A new hopeful season was underway for a team filled with young promising prospects like Charles Hudon, Michael McCarron, Daniel Carr, Sven Andrighetto, Nikita Scherbak, and Tim Bozon.
One of the more unusual newsmaking items of the season was when the Canadiens made a three-way trade, sending Jarred Tinordi and Stefan Fournier to the Arizona Coyotes and receiving defenceman Victor Bartley and the controversial John Scott.
Scott, who made a career out of being an enforcer, was voted into the NHL All-Star Game by the fans; an appointment the league tried to block via various means, including asking the player to decline participation. Once it became clear that he would not, he was not-so-coincidentally traded to the Canadiens, and sent to the IceCaps, where he would be deemed ineligible to attend the All-Star Game because he was in the AHL.
The public outcry at the blatant move left the NHL facing potential further embarrassment, so they allowed Scott to take his spot in the All-Star game after all. Then came the question as to which jersey he would wear at the event.
"I think I'm going to wear the IceCaps jersey, since that's the team I'm on right now," Scott said. "It's not up to me, I guess, because I am technically Montreal's property but I came from Arizona.”
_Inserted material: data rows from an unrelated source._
-- ==== Sys2Proof/Word.lean ====
section
/-!
DEFINITION. The word types of the machine (spec/00_scope.md R5, R6).
-/

namespace Sys2Proof

/-- One byte of memory: 8 bits (R30). -/
abbrev Byte := BitVec 8

/-- An instruction word: 32 bits, fixed length (R50). Bit 0 of the type is the least significant
bit; the source's bit `k` is bit `31 - k` (R6). -/
abbrev Word := BitVec 32

/-- A memory address or effective address, and the program counter: 32 bits (R15, R30, R38). -/
abbrev Address := BitVec 32

/-- The contents of a general register (R10) or of a floating-point register (R14). -/
abbrev Double := BitVec 64

/-- The number of a general register, a 5-bit field of the instruction word (R10, R55). -/
abbrev GprNum := BitVec 5

/-- The number of a floating-point register, a 5-bit field of the instruction word (R13, R55). -/
abbrev FprNum := BitVec 5

/-- The displacement field of a D-form instruction: 16 bits, two's complement (R54). -/
abbrev Disp := BitVec 16

end Sys2Proof
end

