-- ==== Sys2Proof/Certificates/Slice0/Obligations.lean ====
section
/-!
DEFINITION. The statements for the provers, in the order of OBLIGATIONS.json. None is about a
program; each speaks of every state, or of every state that meets the premises written in it.
-/

open Sys2Proof Sys2Proof.Machine

/-! ## Encoding -/

/-- Decoding the word of any instruction gives the instruction back, every field at every value, and
so does decoding its four bytes, most significant first, with whatever follows them (R52, R53). -/
def Obligations.DecodeInvertsEncode : Prop :=
  ∀ i : Instr, decode (encode i) = .ok i ∧
    ∀ rest, decodeBytes (bytesOfWord (encode i) ++ rest) = .ok (i, rest)

/-- A word that decodes is the word of what it decodes to: the decoder ignores no bit. -/
def Obligations.EncodeInvertsDecode : Prop :=
  ∀ (w : Word) (i : Instr), decode w = .ok i → encode i = w

/-- R56 whole: the mask and the match of each row, with the fields of R52 and R53; the opcode words as
the instructions with every operand field zero; the checks of the words against the opcodes; and the
invalid forms, which match a row and are then rejected by the value of RA (under the policy
`refuse`). -/
def Obligations.DecodeIsMaskAndMatch : Prop :=
  (∀ (w : Word) frt ra d, decode w = .ok (.lfd frt ra d) ↔
      w &&& 0xFC000000#32 = 0xC8000000#32 ∧ frt = w.extractLsb' 21 5 ∧ ra = w.extractLsb' 16 5 ∧
        d = w.extractLsb' 0 16) ∧
    (∀ (w : Word) frt ra d, decode w = .ok (.lfdu frt ra d) ↔
      w &&& 0xFC000000#32 = 0xCC000000#32 ∧ frt = w.extractLsb' 21 5 ∧ ra = w.extractLsb' 16 5 ∧
        d = w.extractLsb' 0 16) ∧
    (∀ (w : Word) frt ra rb, decode w = .ok (.lfdx frt ra rb) ↔
      w &&& 0xFC0007FF#32 = 0x7C0004AE#32 ∧ frt = w.extractLsb' 21 5 ∧ ra = w.extractLsb' 16 5 ∧
        rb = w.extractLsb' 11 5) ∧
    (∀ (w : Word) frt ra rb, decode w = .ok (.lfdux frt ra rb) ↔
      w &&& 0xFC0007FF#32 = 0x7C0004EE#32 ∧ frt = w.extractLsb' 21 5 ∧ ra = w.extractLsb' 16 5 ∧
        rb = w.extractLsb' 11 5) ∧
    (encode (.lfd 0 0 0) = 0xC8000000#32 ∧ encode (.lfdu 0 0 0) = 0xCC000000#32 ∧
      encode (.lfdx 0 0 0) = 0x7C0004AE#32 ∧ encode (.lfdux 0 0 0) = 0x7C0004EE#32) ∧
    (50#32 <<< 26 = 0xC8000000#32 ∧ 51#32 <<< 26 = 0xCC000000#32 ∧
      (31#32 <<< 26 ||| 599#32 <<< 1) = 0x7C0004AE#32 ∧
        (31#32 <<< 26 ||| 631#32 <<< 1) = 0x7C0004EE#32) ∧
    (∀ (s : State) frt d rb, s.config.invalidForm = .refuse →
      exec (.lfdu frt 0 d) s = .refused .invalidForm ∧
        exec (.lfdux frt 0 rb) s = .refused .invalidForm)

/-- A word that matches no row is not decoded, in particular a form X word with source bit 31 set, and
the step that fetches it is refused with the reason `notInSpec`. That it is refused rather than called
illegal is the spec's own choice (92_eei_decisions.md D9, D24; log 16, 17). -/
def Obligations.WordOutsideTheTableIsRefused : Prop :=
  (∀ w : Word, w &&& 0xFC000000#32 ≠ 0xC8000000#32 → w &&& 0xFC000000#32 ≠ 0xCC000000#32 →
      w &&& 0xFC0007FF#32 ≠ 0x7C0004AE#32 → w &&& 0xFC0007FF#32 ≠ 0x7C0004EE#32 →
        decode w = .error (.notInSpec w) ∧
          ∀ s : State, s.pc ≠ s.config.codeEnd → s.pc.toNat % 4 = 0 →
            s.config.admits s.pc 4 .fetch = true → memRead4 s.mem s.pc.toNat = w →
              step s = .refused (.notInSpec w)) ∧
    ∀ w : Word, w.extractLsb' 26 6 = 31#6 → w.getLsbD 0 = true → decode w = .error (.notInSpec w)

/-- Words written out from the spec's encoding decode to the instructions they stand for. The fifth
word is the fourth with source bit 31 set: that it is no instruction, and is rejected as not in the
spec rather than called illegal, is the spec's own choice (92_eei_decisions.md D9, D24; log 16, 17). -/
def Obligations.WrittenOutWordsDecode : Prop :=
  decode 0xC843FFF8#32 = .ok (.lfd 2#5 3#5 0xFFF8#16) ∧
    decode 0xCC240008#32 = .ok (.lfdu 1#5 4#5 0x0008#16) ∧
    decode 0x7CA63CEE#32 = .ok (.lfdux 5#5 6#5 7#5) ∧
    decode 0x7C2324AE#32 = .ok (.lfdx 1#5 3#5 4#5) ∧
    decode 0x7C2324AF#32 = .error (.notInSpec 0x7C2324AF#32)

/-! ## Operands and addresses -/

/-- R54 whole: the displacement is the low 16 bits of the word, read as a two's-complement number from
-32768 to 32767, used sign-extended (its top bit fills bits 63 to 16) and not scaled: the operand's
value is the number itself, and every number of the range is the displacement of some word. -/
def Obligations.DisplacementIsSignedAndUnscaled : Prop :=
  (∀ (w : Word) (k : Nat), k < 16 → (dField w).getLsbD k = w.getLsbD k) ∧
    (∀ d : Disp, -32768 ≤ d.toInt ∧ d.toInt ≤ 32767 ∧ (operandD d).toInt = d.toInt) ∧
    (∀ (d : Disp) (k : Nat), 16 ≤ k → k < 64 → (operandD d).getLsbD k = d.getLsbD 15) ∧
    ∀ (frt : FprNum) (ra : GprNum) (x : Int), -32768 ≤ x → x ≤ 32767 →
      ∃ d : Disp, (operandD d).toInt = x ∧
        decode (encode (.lfd frt ra d)) = .ok (.lfd frt ra d) ∧
          decode (encode (.lfdu frt ra d)) = .ok (.lfdu frt ra d)

/-- The effective address is the low 32 bits of the sum modulo 2^64, which is the sum modulo 2^32 of
the low halves; so the high halves of base and offset have no effect on it (R38). -/
def Obligations.AddressIsTheSumOfLowHalves : Prop :=
  ∀ base offset : Double,
    (truncate32 (addressSum base offset)).toNat = (base.toNat + offset.toNat) % 2 ^ 32 ∧
      truncate32 (addressSum base offset) = base.setWidth 32 + offset.setWidth 32 ∧
        ∀ base' offset' : Double, base'.setWidth 32 = base.setWidth 32 →
          offset'.setWidth 32 = offset.setWidth 32 →
            truncate32 (addressSum base' offset') = truncate32 (addressSum base offset)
Despite the circus surrounding Scott and the All-Star game, he remained a professional, providing excellent national media exposure for the IceCaps as a result, and was used for 27 games by the team, scoring two goals and adding two assists, putting aside his pugilist past.
He received a one-game recall with the Canadiens toward the end of the season in recognition of his grace throughout the whole ordeal with the organization, and decided to call it a career after the game, not returning to the IceCaps afterward.
Unfortunately the life of a farm team is to feed the parent team, so when injuries happen at the NHL level, it is the AHL team who must suffer the consequences, and suffer the IceCaps did.
When Carey Price went down to injury in Montreal, IceCaps starter Dustin Tokarski was recalled, leaving rookie goaltender Zachary Fucale to fend for himself for the majority of the season. Then one after another, Montreal players started sustaining long-term injuries, most notably the defence corps.
As a result, by the end of the season, 47 different players had suited up for the IceCaps. The team tried valiantly to adapt to roster challenges while chasing the final playoff spot, but ultimately the obstacle was too great, and the IceCaps were eliminated from post-season contention.
That was the fifth season in a row that the farm team failed to qualify for the playoffs, and the fourth for head coach Sylvain Lefebvre, who was roundly criticized by fans for the lack of team success during his tenure. However, general manager Marc Bergevin maintained his support for the beleaguered head coach, citing youth and the rash of call-ups as the prime reasons for the club’s struggles.
During the summer of 2016, the Canadiens made a poorly-timed announcement reminding the fanbase that the farm team would be moving to Laval; just ahead of the season-ticket drive for the IceCaps. The impact of this announcement was deflating for the fans in St. John’s who felt betrayed once again, about to lose a third team in 10 years.
The impact on attendance was not negligible, drawing just 5,820 fans for the home opener for the start of the 2016-17 season — less than the previous season — and struggling certain nights to get more than 3,000 people in the seats.
The IceCaps currently sit in a playoff position at the time of this writing, and hopefully they can carry that through the season and give the St. John’s faithful an appropriate send-off.